- **Description of the task**: Take the data below and filter it for lines containing the word "program"; show each line found.

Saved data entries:
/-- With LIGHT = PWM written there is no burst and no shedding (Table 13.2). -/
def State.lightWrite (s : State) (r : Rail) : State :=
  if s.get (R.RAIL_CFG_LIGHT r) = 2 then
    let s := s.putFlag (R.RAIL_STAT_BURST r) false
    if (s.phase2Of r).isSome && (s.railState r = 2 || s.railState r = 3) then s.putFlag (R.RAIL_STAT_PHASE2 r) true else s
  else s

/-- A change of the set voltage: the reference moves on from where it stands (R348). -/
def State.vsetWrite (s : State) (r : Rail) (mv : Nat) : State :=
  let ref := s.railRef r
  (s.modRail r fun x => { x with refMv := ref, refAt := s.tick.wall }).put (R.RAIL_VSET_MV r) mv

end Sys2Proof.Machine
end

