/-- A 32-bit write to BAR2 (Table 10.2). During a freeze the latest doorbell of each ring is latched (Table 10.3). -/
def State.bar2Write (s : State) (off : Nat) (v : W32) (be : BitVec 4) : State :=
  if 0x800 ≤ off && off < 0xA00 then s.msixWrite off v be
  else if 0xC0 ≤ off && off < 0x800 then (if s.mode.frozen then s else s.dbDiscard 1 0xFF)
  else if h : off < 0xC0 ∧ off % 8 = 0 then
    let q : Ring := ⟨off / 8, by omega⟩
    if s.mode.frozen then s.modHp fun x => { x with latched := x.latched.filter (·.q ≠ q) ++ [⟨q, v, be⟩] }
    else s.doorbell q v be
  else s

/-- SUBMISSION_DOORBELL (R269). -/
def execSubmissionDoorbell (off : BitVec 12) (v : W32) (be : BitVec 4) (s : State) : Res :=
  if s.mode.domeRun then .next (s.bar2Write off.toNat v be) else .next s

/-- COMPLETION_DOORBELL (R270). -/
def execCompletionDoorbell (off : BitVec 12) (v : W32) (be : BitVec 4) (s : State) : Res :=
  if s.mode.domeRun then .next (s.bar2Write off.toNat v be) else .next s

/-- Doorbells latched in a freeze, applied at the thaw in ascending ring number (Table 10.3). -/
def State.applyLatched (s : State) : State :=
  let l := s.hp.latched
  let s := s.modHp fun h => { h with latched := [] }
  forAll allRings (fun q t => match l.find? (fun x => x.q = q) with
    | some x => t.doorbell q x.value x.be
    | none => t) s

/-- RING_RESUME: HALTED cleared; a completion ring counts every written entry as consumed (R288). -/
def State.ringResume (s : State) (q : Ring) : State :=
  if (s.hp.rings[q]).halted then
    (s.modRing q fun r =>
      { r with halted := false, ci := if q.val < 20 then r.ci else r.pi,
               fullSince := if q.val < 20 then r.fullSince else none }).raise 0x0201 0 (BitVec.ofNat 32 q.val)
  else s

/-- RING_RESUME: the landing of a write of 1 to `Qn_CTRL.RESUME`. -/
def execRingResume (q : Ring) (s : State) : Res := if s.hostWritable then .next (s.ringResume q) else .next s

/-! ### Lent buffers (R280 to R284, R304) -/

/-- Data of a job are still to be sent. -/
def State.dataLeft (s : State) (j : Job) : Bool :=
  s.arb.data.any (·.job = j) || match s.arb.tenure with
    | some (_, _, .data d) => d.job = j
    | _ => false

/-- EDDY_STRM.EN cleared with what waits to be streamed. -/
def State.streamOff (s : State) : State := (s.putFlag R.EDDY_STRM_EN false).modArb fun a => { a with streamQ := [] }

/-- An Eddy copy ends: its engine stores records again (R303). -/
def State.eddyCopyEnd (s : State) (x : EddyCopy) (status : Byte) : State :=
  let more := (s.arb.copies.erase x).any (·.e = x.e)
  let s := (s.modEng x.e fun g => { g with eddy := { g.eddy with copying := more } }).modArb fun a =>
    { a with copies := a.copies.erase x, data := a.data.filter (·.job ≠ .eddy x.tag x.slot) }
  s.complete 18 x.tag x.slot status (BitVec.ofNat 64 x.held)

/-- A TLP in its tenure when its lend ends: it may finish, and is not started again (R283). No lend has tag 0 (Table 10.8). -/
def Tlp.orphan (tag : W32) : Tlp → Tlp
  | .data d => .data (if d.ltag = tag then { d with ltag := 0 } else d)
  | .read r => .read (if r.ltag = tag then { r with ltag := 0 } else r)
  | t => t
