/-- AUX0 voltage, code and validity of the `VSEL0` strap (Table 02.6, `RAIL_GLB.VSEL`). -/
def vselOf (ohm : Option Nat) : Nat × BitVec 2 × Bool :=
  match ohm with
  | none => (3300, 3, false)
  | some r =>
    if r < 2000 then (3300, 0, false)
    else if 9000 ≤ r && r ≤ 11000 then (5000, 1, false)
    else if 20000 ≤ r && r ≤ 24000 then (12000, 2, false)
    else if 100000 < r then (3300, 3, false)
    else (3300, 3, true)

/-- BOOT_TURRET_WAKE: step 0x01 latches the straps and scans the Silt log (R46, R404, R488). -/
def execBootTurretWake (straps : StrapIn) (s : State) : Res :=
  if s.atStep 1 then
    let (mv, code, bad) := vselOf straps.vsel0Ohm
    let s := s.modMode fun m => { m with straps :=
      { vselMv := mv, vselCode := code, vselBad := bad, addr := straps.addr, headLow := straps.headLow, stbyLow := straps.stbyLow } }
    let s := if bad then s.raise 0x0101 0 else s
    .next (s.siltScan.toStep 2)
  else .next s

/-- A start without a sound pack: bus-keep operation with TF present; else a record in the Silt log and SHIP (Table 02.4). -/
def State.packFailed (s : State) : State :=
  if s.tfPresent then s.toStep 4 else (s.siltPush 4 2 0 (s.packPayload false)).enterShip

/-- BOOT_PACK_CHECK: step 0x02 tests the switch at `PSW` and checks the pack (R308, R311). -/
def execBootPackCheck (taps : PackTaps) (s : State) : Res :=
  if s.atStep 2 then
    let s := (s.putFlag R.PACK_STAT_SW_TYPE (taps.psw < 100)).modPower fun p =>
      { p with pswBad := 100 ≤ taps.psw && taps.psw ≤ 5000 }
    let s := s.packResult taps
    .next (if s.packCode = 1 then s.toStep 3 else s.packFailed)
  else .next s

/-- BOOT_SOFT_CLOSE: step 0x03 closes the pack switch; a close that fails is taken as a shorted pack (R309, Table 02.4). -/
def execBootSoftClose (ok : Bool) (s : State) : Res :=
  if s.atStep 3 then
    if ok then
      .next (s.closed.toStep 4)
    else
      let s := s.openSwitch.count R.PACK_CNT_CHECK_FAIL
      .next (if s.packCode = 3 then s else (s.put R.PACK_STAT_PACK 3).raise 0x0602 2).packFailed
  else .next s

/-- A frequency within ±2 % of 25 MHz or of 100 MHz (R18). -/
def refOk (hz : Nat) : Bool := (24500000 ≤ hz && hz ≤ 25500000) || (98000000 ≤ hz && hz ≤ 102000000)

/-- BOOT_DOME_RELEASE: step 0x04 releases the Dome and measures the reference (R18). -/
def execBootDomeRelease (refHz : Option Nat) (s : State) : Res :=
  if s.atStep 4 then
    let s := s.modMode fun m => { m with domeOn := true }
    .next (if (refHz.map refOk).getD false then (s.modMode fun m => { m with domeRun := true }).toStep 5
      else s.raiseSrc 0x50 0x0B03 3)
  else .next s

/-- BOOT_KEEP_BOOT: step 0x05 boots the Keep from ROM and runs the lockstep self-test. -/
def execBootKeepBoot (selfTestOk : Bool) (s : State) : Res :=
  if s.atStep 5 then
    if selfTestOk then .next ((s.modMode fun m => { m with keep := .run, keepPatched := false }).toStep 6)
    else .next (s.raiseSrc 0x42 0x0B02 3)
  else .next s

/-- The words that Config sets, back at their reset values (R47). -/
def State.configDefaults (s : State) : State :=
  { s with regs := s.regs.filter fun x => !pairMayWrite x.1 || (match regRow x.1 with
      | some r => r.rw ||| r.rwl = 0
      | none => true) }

==

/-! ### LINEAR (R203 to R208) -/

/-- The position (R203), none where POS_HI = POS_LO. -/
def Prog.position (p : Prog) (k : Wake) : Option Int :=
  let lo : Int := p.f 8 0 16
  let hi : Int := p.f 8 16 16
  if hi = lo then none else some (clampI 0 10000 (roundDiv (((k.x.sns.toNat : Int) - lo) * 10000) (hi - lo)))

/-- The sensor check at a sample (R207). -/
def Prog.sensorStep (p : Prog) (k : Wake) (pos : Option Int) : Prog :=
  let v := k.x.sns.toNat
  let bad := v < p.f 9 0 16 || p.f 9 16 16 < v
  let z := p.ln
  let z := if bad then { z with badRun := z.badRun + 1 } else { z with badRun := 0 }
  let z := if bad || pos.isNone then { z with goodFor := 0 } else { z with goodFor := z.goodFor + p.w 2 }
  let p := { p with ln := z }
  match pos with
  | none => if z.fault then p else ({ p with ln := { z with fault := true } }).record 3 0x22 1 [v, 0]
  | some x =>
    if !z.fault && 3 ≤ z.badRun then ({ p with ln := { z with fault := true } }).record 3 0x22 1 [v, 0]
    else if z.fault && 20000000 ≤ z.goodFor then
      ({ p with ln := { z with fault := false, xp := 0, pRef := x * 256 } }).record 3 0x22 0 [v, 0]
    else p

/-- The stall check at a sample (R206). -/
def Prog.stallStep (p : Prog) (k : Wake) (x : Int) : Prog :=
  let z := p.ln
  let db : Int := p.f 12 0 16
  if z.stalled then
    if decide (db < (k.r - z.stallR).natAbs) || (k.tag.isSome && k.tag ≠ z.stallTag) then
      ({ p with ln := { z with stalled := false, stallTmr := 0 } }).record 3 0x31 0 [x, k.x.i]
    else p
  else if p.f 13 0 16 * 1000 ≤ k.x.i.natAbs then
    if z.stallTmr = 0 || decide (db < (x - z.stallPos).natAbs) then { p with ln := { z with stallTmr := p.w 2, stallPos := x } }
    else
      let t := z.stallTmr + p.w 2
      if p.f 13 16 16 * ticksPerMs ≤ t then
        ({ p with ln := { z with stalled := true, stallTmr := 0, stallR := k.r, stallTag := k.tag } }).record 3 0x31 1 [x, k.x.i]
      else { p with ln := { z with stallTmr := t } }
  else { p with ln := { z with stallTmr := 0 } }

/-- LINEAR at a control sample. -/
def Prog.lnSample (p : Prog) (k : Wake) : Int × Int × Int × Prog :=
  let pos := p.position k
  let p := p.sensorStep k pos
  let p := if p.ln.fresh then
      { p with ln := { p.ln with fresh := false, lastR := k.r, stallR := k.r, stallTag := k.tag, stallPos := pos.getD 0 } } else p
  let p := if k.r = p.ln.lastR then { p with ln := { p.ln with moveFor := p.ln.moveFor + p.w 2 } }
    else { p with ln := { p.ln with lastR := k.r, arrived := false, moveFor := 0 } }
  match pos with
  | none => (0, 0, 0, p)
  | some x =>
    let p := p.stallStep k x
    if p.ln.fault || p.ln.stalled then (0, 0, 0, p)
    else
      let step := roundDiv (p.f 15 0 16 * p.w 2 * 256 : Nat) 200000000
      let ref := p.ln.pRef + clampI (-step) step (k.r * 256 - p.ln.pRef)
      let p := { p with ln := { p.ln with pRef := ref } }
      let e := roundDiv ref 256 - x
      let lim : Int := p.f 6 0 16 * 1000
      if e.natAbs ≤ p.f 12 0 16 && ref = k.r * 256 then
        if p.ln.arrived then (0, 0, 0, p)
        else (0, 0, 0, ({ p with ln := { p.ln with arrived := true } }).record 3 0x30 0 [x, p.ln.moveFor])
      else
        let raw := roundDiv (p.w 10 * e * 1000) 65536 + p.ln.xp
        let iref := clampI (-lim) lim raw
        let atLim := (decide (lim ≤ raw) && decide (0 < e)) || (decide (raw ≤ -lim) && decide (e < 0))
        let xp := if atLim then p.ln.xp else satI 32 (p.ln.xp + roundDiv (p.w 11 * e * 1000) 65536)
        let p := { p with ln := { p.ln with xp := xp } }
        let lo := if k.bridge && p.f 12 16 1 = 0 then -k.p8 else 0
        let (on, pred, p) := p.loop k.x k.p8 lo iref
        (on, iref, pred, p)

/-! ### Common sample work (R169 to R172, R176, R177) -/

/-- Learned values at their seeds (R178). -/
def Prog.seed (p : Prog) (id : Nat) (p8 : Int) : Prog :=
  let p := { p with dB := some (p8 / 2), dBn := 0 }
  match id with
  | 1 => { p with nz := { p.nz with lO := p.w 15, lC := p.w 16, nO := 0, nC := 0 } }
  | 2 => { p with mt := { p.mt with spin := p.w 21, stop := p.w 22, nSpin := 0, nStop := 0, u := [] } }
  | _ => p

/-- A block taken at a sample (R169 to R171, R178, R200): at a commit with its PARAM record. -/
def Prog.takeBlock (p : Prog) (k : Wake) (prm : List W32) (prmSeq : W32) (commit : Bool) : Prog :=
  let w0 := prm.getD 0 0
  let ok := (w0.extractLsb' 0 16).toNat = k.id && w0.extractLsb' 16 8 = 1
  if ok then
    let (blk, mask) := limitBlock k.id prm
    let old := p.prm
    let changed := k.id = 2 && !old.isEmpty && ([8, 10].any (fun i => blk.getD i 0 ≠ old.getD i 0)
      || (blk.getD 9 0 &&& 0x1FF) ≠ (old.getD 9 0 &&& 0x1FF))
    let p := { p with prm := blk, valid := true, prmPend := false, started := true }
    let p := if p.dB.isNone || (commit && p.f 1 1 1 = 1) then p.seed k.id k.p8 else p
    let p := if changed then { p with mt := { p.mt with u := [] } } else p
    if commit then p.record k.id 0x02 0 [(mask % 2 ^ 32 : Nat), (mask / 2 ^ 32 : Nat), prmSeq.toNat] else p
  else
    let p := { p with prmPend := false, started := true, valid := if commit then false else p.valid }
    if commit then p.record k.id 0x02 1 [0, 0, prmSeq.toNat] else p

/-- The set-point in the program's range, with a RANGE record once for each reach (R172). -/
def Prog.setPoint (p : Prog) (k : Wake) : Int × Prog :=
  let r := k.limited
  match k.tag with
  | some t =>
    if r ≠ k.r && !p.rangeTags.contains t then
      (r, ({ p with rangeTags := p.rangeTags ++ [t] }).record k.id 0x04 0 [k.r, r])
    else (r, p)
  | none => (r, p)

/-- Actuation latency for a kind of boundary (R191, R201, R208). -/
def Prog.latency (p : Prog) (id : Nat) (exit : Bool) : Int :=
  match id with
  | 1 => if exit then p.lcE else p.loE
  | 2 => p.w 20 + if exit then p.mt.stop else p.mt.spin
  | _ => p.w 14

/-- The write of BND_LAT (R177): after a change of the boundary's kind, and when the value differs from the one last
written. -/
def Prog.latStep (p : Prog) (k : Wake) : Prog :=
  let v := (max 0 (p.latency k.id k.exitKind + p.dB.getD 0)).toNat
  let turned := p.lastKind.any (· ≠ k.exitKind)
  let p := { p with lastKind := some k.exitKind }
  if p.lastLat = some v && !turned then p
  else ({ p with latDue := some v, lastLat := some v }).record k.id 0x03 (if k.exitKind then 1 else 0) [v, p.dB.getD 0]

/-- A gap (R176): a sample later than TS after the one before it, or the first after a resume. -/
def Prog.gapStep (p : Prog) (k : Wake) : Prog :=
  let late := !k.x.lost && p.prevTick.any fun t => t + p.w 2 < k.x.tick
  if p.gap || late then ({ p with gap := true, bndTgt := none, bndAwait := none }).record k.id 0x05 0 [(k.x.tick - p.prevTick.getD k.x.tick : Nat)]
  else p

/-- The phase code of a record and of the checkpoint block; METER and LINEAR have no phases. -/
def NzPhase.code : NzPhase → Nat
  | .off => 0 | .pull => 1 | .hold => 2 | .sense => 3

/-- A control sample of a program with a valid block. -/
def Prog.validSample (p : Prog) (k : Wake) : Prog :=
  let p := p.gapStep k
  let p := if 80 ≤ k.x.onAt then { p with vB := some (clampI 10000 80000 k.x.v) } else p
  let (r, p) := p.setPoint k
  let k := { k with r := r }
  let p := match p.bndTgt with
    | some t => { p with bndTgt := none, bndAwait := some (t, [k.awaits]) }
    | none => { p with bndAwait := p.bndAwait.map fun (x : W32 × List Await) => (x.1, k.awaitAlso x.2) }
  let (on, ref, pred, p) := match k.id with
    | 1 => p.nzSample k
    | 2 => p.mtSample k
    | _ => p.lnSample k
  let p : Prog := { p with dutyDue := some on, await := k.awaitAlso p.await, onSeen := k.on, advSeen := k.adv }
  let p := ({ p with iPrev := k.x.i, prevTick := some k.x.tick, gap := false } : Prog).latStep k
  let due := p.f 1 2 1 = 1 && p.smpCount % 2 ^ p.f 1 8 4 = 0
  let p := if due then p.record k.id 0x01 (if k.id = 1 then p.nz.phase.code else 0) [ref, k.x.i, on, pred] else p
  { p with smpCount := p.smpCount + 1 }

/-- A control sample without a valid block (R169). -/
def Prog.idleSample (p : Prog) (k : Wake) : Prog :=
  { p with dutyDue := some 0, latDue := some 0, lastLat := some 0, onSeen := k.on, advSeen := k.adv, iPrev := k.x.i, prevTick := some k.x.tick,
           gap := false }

- **Output**:
/-- The set-point in the program's range, with a RANGE record once for each reach (R172). -/
/-- A control sample of a program with a valid block. -/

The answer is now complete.